In this study, we define AE-COPD according to treatment and healthcare utilisation. This means that mild AE-COPD, defined as symptom worsening for more than two consecutive days but not leading to treatment with systemic steroids or antibiotics [15], are not included in our analysis. Although these events are often reported in studies where symptom diaries are completed, their importance in the context of clinical interventions generated through telemonitoring is not clear. One could argue that questionnaire-based alerts that did not precede a moderate or severe AE-COPD were not false-alerts, but alerted clinicians to a mild AE-COPD. However, these events resolved without the need for additional interventions or health care utilisation. For the purpose of telemonitoring, a system that differentiates mild AE-COPD that will resolve spontaneously from impending moderate-severe AE-COPD that may benefit from early treatment provides optimal healthcare resource use.

In addition to the favourable performance of cough monitoring-based exacerbation prediction; auditory cough monitoring is a passive process that requires no direct user input. A drawback of conventional telemonitoring is the reliance on patients to correctly interpret and respond to questionnaires and input correctly recorded physiological measurements. We have previously reported poor adherence with home spirometry monitoring [12] and in this study, we observed a number of participants that repetitively reported their symptoms as having ‘increased’ in severity, limiting the utility of questionnaire-based reporting.

In previous studies, we have observed reluctance from patients and their carers to engage with a system which continuously monitors all sounds within the home environment [12]. There are a number of ethical and data protection issues around this method of observation. Early concerns about the acceptability of having audio recording equipment within the home appear to have been adequately addressed by limiting recorded sound to 1 s excerpts; ensuring no possibility of conversational speech being recorded.
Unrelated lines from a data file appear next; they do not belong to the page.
/-- The lending left and the Feeder flow's headroom only lower what a Lend flow is granted (R374). -/
theorem passOut_within (room : Alloc → Nat) (surplus : Bool) {a : Alloc} (hw : s.Within die a.grants) (hc : s.Served c) :
    s.Within die (s.passOut die room surplus a c).grants := by
  unfold State.passOut
  extract_lets f d mv src ceil i lent
  have hi : i ≤ ceil := (Nat.min_le_left ..).trans (Nat.min_le_left ..)
  have hlent : lent ≤ ceil := by
    unfold lent
    split
    · exact (Nat.min_le_left ..).trans hi
    · exact hi
  split
  rename_i g heat hot hgrant
  have hg : g ≤ ceil := (congrArg Prod.fst hgrant ▸ heatGrant_le s a d lent lent).trans hlent
  extract_lets st given w b
  have hb : s.Within die b.grants := within_vset hw hc hg
  split <;> exact hb

theorem passFinal_within {q : Alloc × Nat} (hw : s.Within die q.1.grants) (hc : s.Served c) :
    s.Within die (s.passFinal die q c).1.grants :=
  within_vset hw hc (Nat.min_le_left ..)

/-! ### A pass over its list -/

theorem served_bySource {l : List Ctx} (h : ∀ c ∈ l, s.Served c) : ∀ c ∈ s.bySource l, s.Served c := fun c hc => h c (mem_sortBy hc)
theorem served_byPrio {l : List Ctx} (h : ∀ c ∈ l, s.Served c) : ∀ c ∈ s.byPrio l, s.Served c := fun c hc => h c (mem_sortBy hc)

/-- A pass over served flows keeps the grants within where its step does. -/
theorem foldl_within {σ : Type} (grants : σ → Vector Grant 160) {pass : σ → Ctx → σ} {l : List Ctx} {a : σ}
    (hpass : ∀ {a c}, s.Within die (grants a) → s.Served c → s.Within die (grants (pass a c))) (hl : ∀ c ∈ l, s.Served c)
    (hw : s.Within die (grants a)) : s.Within die (grants (l.foldl pass a)) :=
  List.foldlRecOn (motive := fun a => s.Within die (grants a)) l pass hw fun _ ha c hc => hpass ha (hl c hc)

end

/-- The allocation begins with no grants, and each of its passes keeps them within. -/
theorem allocate_within (s : State) (die : Vector (Option Nat) 7) (pcap : Nat) (load : Int) (pthr : Nat) :
    s.Within die (s.allocate die pcap load pthr).1.grants := by
  unfold State.allocate
  extract_lets l kind low gens dis outs late waits plain budget a₀ a₁ a₂ a₃ room a₄ u a₅ a₆ imax rho covered
  have hlow : ∀ c ∈ low, s.Served c := fun c hc => by
    obtain ⟨hlatched, hkind⟩ := List.mem_filter.mp hc
    rcases Bool.or_eq_true_iff.mp hkind with h | h
    · exact served_of_kind hlatched (eq_of_beq (Bool.and_eq_true_iff.mp h).1) (by decide)
    · exact served_of_kind hlatched (eq_of_beq h) (by decide)
  have hgens : ∀ c ∈ gens, s.Served c := fun c hc => by
    unfold gens at hc
    split at hc
    · obtain ⟨hlatched, hclass⟩ := List.mem_filter.mp hc
      exact served_of_kind hlatched (kind_of_class3 hclass) (by decide)
    · cases hc
  have hdis : ∀ c ∈ dis, s.Served c := served_byPrio fun c hc => by
    obtain ⟨hlatched, hkind⟩ := List.mem_filter.mp hc
    exact served_of_kind hlatched (eq_of_beq hkind) (by decide)
  have houts (p : Ctx → Bool) : ∀ c ∈ s.byPrio (outs.filter p), s.Served c := served_byPrio fun c hc => by
    obtain ⟨hlatched, hkind⟩ := List.mem_filter.mp (List.mem_of_mem_filter hc)
    exact ⟨hlatched, (Bool.not_eq_true' _).mp (Bool.and_eq_true_iff.mp hkind).2⟩
  have h₀ : s.Within die a₀.grants := within_of_zero fun c => by simp [a₀]
  have h₁ : s.Within die a₁.grants := foldl_within Alloc.grants (passIn_within pcap) (served_bySource hlow) h₀
  have h₂ : s.Within die a₂.grants := foldl_within Alloc.grants (passIn_within pcap) (served_bySource hgens) h₁
  have h₃ : s.Within die a₃.grants := foldl_within Alloc.grants (passCover_within pcap load) hdis h₂
  have h₄ : s.Within die a₄.grants := foldl_within Alloc.grants (passOut_within _ _) (houts _) h₃
  have h₅ : s.Within die a₅.grants := foldl_within Alloc.grants (passOut_within _ _) (houts _) h₄
  have h₆ : s.Within die a₆.grants := foldl_within Alloc.grants (passOut_within _ _) (houts _) h₅
  exact foldl_within (fun q : Alloc × Nat => q.1.grants) passFinal_within hdis h₆

/-- Settles O22: the passes keep the grants within, and a flow that is not latched, or is deferred, is not served. -/
theorem grantsWithinCeilings : Obligations.GrantsWithinCeilings := fun s die pcap load pthr c => by
  obtain ⟨hceiling, hnone⟩ := allocate_within s die pcap load pthr c
  refine ⟨hceiling, fun h => hnone fun ⟨hlatched, hdeferred⟩ => ?_⟩
  rcases h with h | h
  · exact Bool.eq_false_iff.mp h (List.contains_iff_mem.mpr hlatched)
  · exact Bool.eq_false_iff.mp hdeferred h

end Sys2Proof.Machine
end

section
/-!
PROOFS. The sampling pipeline (spec/11_pipeline_timing.md, R344, R355): a wave that has no reading of the culm's channel leaves the culm
voltage as it stood (assumption 104). First, what a wave does beside its measurement keeps that voltage; then how many entries a wave's
conversions take off the list of the channels that await their repeat. A state whose list names the culm's channel twice so refutes the
statement of the waves.
-/

namespace Sys2Proof.Machine

/-! ### What survives the lines of a reaction -/

theorem vmeas_lineSteady (v : Nat) : State.LineSteady (fun s => s.culm.vmeas = v) where
  but hb h := by rwa [but_culm hb (by decide)]
  halt {s} p d h := by
    rwa [but_culm (s := s) (fs := [.halt, .fab, .groups, .cells, .branches, .src, .ctx, .bat, .fdr, .chg]) (by simp) (by decide)]
  safe d h := (assertSafe_figures _ d).1.trans h

theorem again_lineSteady (l : List Nat) : State.LineSteady (fun s => s.sense.again = l) where
  but hb h := by rwa [but_sense hb (by decide)]
  halt {s} p d h := by
    rwa [but_sense (s := s) (fs := [.halt, .fab, .groups, .cells, .branches, .src, .ctx, .bat, .fdr, .chg]) (by simp) (by decide)]
  safe {s} d h := by
    rwa [but_sense (s := s) (fs := [.deferred, .safeLine, .dom, .img, .fab, .groups, .cells, .culm, .branches, .src, .ctx, .bat, .fdr,
      .chg, .thr, .awn]) (by simp) (by decide)]

section
variable {P : State → Prop} (hP : State.LineSteady P) {s : State}
include hP

theorem correctFull_lineSteady (p : BPort) (chem : Nat) (h : P s) : P (s.correctFull p chem) := by
  have hest {t : State} (x : EstRec) (ht : P t) : P (t.setEst p x) := hP.but (by simp [ChangesOnly, Fld.besideLines]) ht
  have ht : P (s.setSoc p 1000 (if isNickel chem then 30 else 20) 3) := hest _ h
  unfold State.correctFull
  dsimp only
  split
  · exact occur_lineSteady hP _ _ _ _ (hest _ ht)
  · exact hest _ ht

theorem correctDue_lineSteady (p : BPort) (h : P s) : P (s.correctDue p) := by
  unfold State.correctDue
  extract_lets _ t
  have ht : P t := hP.but (by simp [ChangesOnly, Fld.besideLines, t]) h
  split
  · split
    · exact ht
    · split
      · exact correctFull_lineSteady hP p _ ht
      · split
        · exact hP.but (by simp [ChangesOnly, Fld.besideLines]) ht
        · exact ht
  · exact ht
This study has a number of limitations. Firstly, it was a derivation cohort used to develop the alert system based on the results of objective cough monitoring. System performance will need validation in a different cohort of patients; ideally, a heterogeneous group of COPD patients to determine the generalisability of the method. The static domiciliary system used may well be applicable to a group of severe, mainly house-bound individuals and further work will be required to determine whether performance is maintained in less sedentary patients. The impact of cough among other family members may be a greater factor when a less severe cohort of patients is studied. Although we very successfully reduced the number of false alerts (increasing specificity), the sensitivity of the system may be less than optimal. Finally, the hardware used in this study was ‘off-the-shelf’ and as such was prone to remedial technical failure in two out of the 30 systems deployed. Reliability may be improved by bespoke technology.

Conclusion

An increased cough count can be detected in the prodrome of around half AE-COPD using a cough monitoring system that analyses ambient sound in patients’ sleeping quarters. This can be achieved with a low false alert rate, meaning that each alert can be considered meaningful by clinicians. This contrasts with questionnaire-based alerts, which are difficult to interpret due to the high false positive rate.

The cough monitoring-based alert system described in this study warrants further assessment in a validation cohort. If alert performance is confirmed, cough monitoring will offer the first objective, passive monitoring strategy for COPD patients that is capable of generating meaningful clinical alerts of impending AE-COPD.